Would I have time left to repair my lovely granddaughter?

I partook little, as food now set unsteadily in the pit of my stomach no matter how well prepared or how tasty. Mabina ate hardly more. There was a gloom in her aura and a hidden chamber behind her eyes where her soul thrashed about, ravished by something I did not yet understand.

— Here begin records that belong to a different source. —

/-! ### What a rule that succeeds has written -/

theorem ruleExtEnc_update {rec : State → ExtRecord} {s t : State} (h : ruleExtEnc rec s = .ok t) :
    ∃ u res, Written.buf.Update s u ∧ t = u.setRes res := by
  obtain ⟨-, rfl⟩ := ruleExtEnc_ok_iff.mp h
  exact ⟨_, _, ⟨_, _, rfl⟩, rfl⟩

/-- A rule that succeeds has written the result registers and one update of its command's component. -/
theorem ruleOf_update {i : Instr} {s t : State} (h : ruleOf i s = .ok t) :
    ∃ u res, (writtenBy i).Update s u ∧ t = u.setRes res := by
  cases i with
  | nop => exact ⟨s, _, rfl, ok_eq_ok.mp h⟩
  | frameBuild auth outerFec =>
    obtain ⟨-, rfl⟩ := ruleFrameBuild_ok_iff.mp h
    exact ⟨_, _, ⟨_, _, rfl⟩, rfl⟩
  | frameParse decodeExt verify =>
    obtain ⟨_, _, recs, -, -, -, rfl⟩ := ruleFrameParse_ok_iff.mp h
    exact ⟨_, _, ⟨recs, rfl⟩, rfl⟩
  | extEncArqSequence | extEncArqRequest | extEncArqControl | extEncArqHandshake | extEncTddControl
  | extEncHmacSequenceReset => exact ruleExtEnc_update h
  | extEncRaw type =>
    obtain ⟨-, -, -, rfl⟩ := ruleExtEncRaw_ok_iff.mp h
    exact ⟨_, _, ⟨_, _, rfl⟩, rfl⟩
  | extDec =>
    obtain ⟨-, _, _, -, rfl⟩ := ruleExtDec_ok_iff.mp h
    exact ⟨s, _, rfl, rfl⟩
  | extDecAll =>
    obtain ⟨-, -, recs, -, rfl⟩ := ruleExtDecAll_ok_iff.mp h
    exact ⟨_, _, ⟨recs, rfl⟩, rfl⟩
  | golayEnc => exact ⟨s, _, rfl, ok_eq_ok.mp h⟩
  | golayDec =>
    obtain ⟨_, -, rfl⟩ := ruleGolayDec_ok_iff.mp h
    exact ⟨s, _, rfl, rfl⟩
  | golayEncBytes =>
    obtain ⟨-, rfl⟩ := ruleGolayEncBytes_ok_iff.mp h
    exact ⟨_, _, ⟨_, _, rfl⟩, rfl⟩
  | golayDecBytes =>
    obtain ⟨_, -, rfl⟩ := ruleGolayDecBytes_ok_iff.mp h
    exact ⟨s, _, rfl, rfl⟩
  | prefixEnc =>
    obtain ⟨-, -, -, rfl⟩ := rulePrefixEnc_ok_iff.mp h
    exact ⟨_, _, ⟨_, _, rfl⟩, rfl⟩
  | prefixDec =>
    obtain ⟨_, -, -, rfl⟩ := rulePrefixDec_ok_iff.mp h
    exact ⟨s, _, rfl, rfl⟩
  | keyLoad =>
    obtain ⟨-, rfl⟩ := ruleKeyLoad_ok_iff.mp h
    exact ⟨_, _, ⟨_, _, rfl⟩, rfl⟩
  | keyClear => exact ⟨_, _, ⟨_, _, rfl⟩, ok_eq_ok.mp h⟩
  | authAppend =>
    obtain ⟨-, -, -, rfl⟩ := ruleAuthAppend_ok_iff.mp h
    exact ⟨_, _, ⟨_, _, rfl⟩, rfl⟩
  | authVerify =>
    obtain ⟨-, -, -, -, rfl⟩ := ruleAuthVerify_ok_iff.mp h
    exact ⟨s, _, rfl, rfl⟩
  | macInit =>
    obtain ⟨-, rfl⟩ := ruleMacInit_ok_iff.mp h
    exact ⟨_, _, ⟨_, rfl⟩, rfl⟩
  | macOwnRem =>
    obtain ⟨-, rfl⟩ := ruleMacOwnRem_ok_iff.mp h
    exact ⟨s, _, rfl, rfl⟩
  | macPeerRem =>
    obtain ⟨-, rfl⟩ := ruleMacPeerRem_ok_iff.mp h
    exact ⟨s, _, rfl, rfl⟩
  | macCanSend =>
    obtain ⟨-, rfl⟩ := ruleMacCanSend_ok_iff.mp h
    exact ⟨s, _, rfl, rfl⟩
  | macUpdate =>
    obtain ⟨-, -, rfl⟩ := ruleMacUpdate_ok_iff.mp h
    exact ⟨_, _, ⟨_, rfl⟩, rfl⟩
  | macSetOwn =>
    obtain ⟨-, -, rfl⟩ := ruleMacSetOwn_ok_iff.mp h
    exact ⟨_, _, ⟨_, rfl⟩, rfl⟩

/-- Emptying the table before the rule is an update of the table, or no update at all. -/
theorem startOf_update (i : Instr) (s : State) :
    startOf i s = s ∨ (writtenBy i).Update s (startOf i s) := by
  cases i with
  | frameParse _ _ | extDecAll => exact .inr ⟨[], rfl⟩
  | _ => exact .inl rfl

/-! ### What an update keeps -/

/-- Of the components in `Written`, `t` differs from `s` in `w` at most; the ports are kept. -/
structure KeptBut (w : Written) (s t : State) : Prop where
  ports : keptPorts s t
  key : w ≠ .key → keptKey s t
  table : w ≠ .table → keptTable s t
  mac : w ≠ .mac → keptMac s t
  buf : w ≠ .buf → keptBuf s t

/-- How a command ends, in `RES`, `STATUS` and `STICKY`, touches no component and no port (rules R344, R345). -/
theorem keptBut_outcome (w : Written) (s : State) (res : RegFile) (code : BitVec 4) (detail : BitVec 8)
    (sticky : Word) : KeptBut w s (((s.setOutcome code detail).setSticky sticky).setRes res) :=
  ⟨⟨rfl, rfl, rfl, rfl⟩, fun _ => ⟨rfl, rfl⟩, fun _ => ⟨rfl, rfl⟩, fun _ => rfl, fun _ _ => rfl⟩

theorem KeptBut.refl (w : Written) (s : State) : KeptBut w s s :=
  keptBut_outcome w s s.res s.code s.detail s.sticky

theorem KeptBut.trans {w : Written} {s t u : State} (h : KeptBut w s t) (h' : KeptBut w t u) :
    KeptBut w s u where
  ports := by
    obtain ⟨arg, busy, cmdReg, env⟩ := h.ports
    obtain ⟨arg', busy', cmdReg', env'⟩ := h'.ports
    exact ⟨arg'.trans arg, busy'.trans busy, cmdReg'.trans cmdReg, env'.trans env⟩
  key hw := ⟨(h'.key hw).1.trans (h.key hw).1, (h'.key hw).2.trans (h.key hw).2⟩
  table hw := ⟨(h'.table hw).1.trans (h.table hw).1, (h'.table hw).2.trans (h.table hw).2⟩
  mac hw := (h'.mac hw).trans (h.mac hw)
  buf hw a := (h'.buf hw a).trans (h.buf hw a)

/-- One update of a component keeps the others and the ports. -/
theorem Written.Update.keptBut {w : Written} {s t : State} (h : w.Update s t) : KeptBut w s t := by
  cases w with
  | nothing =>
    cases h
    exact .refl _ s
  | buf =>
    obtain ⟨off, bytes, rfl⟩ := h
    exact ⟨⟨rfl, rfl, rfl, rfl⟩, fun _ => ⟨rfl, rfl⟩, fun _ => ⟨rfl, rfl⟩, fun _ => rfl, (absurd rfl ·)⟩
  | key =>
    obtain ⟨k, valid, rfl⟩ := h
    exact ⟨⟨rfl, rfl, rfl, rfl⟩, (absurd rfl ·), fun _ => ⟨rfl, rfl⟩, fun _ => rfl, fun _ _ => rfl⟩
  | table =>
    obtain ⟨recs, rfl⟩ := h
    exact ⟨⟨rfl, rfl, rfl, rfl⟩, fun _ => ⟨rfl, rfl⟩, (absurd rfl ·), fun _ => rfl, fun _ _ => rfl⟩
  | mac =>
    obtain ⟨m, rfl⟩ := h
    exact ⟨⟨rfl, rfl, rfl, rfl⟩, fun _ => ⟨rfl, rfl⟩, fun _ => ⟨rfl, rfl⟩, (absurd rfl ·), fun _ _ => rfl⟩

/-! ### What a command keeps -/

theorem finish_keptBut (i : Instr) (s : State) : KeptBut (writtenBy i) s (finish (ruleOf i) s) := by
  rcases finish_cases (ruleOf i) s with ⟨t, hrule, hend⟩ | ⟨e, -, hend⟩
  · obtain ⟨u, res, hu, rfl⟩ := ruleOf_update hrule
    rw [hend]
    exact hu.keptBut.trans (keptBut_outcome _ u res 0 0 u.sticky)
  · rw [hend]
    exact keptBut_outcome _ s {} e.code e.detail _

theorem startOf_keptBut (i : Instr) (s : State) : KeptBut (writtenBy i) s (startOf i s) := by
  rcases startOf_update i s with h | h
  · rw [h]
    exact .refl _ s
  · exact h.keptBut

When she took our plates away, I said, "Don't wash them just yet. Let's sit on the porch."

She helped me from the chair, guided me through the door and to a wicker settee. Fireflies sailed dances in front of us, their tails twinkling like dying-birthing-dying planets. "I used to catch them in my hands," I said. "And hold them cupped to study their light until they expired." I smiled at Mabina. "I was not a very smart girl at one time, curiously enough."

Again, I waited. I studied the vine that grew wild around the legs of the wicker. The leaves were shaped like hearts and the scarlet flowers were funnels for butterfly nectar. I breathed deep, smelling the loam just beyond the porch, and dew settling on peppermint plants and lemon balm and marjoram.

Mabina sighed as loudly as any actor from a stage. I watched her carefully while her eyes followed the fireflies come out to play. "I want to marry this man," she said. "but I can't let myself."

"Why is that? You're of a marrying age. It's time for love, dear child. Love is all that should appeal to you at this time of your life."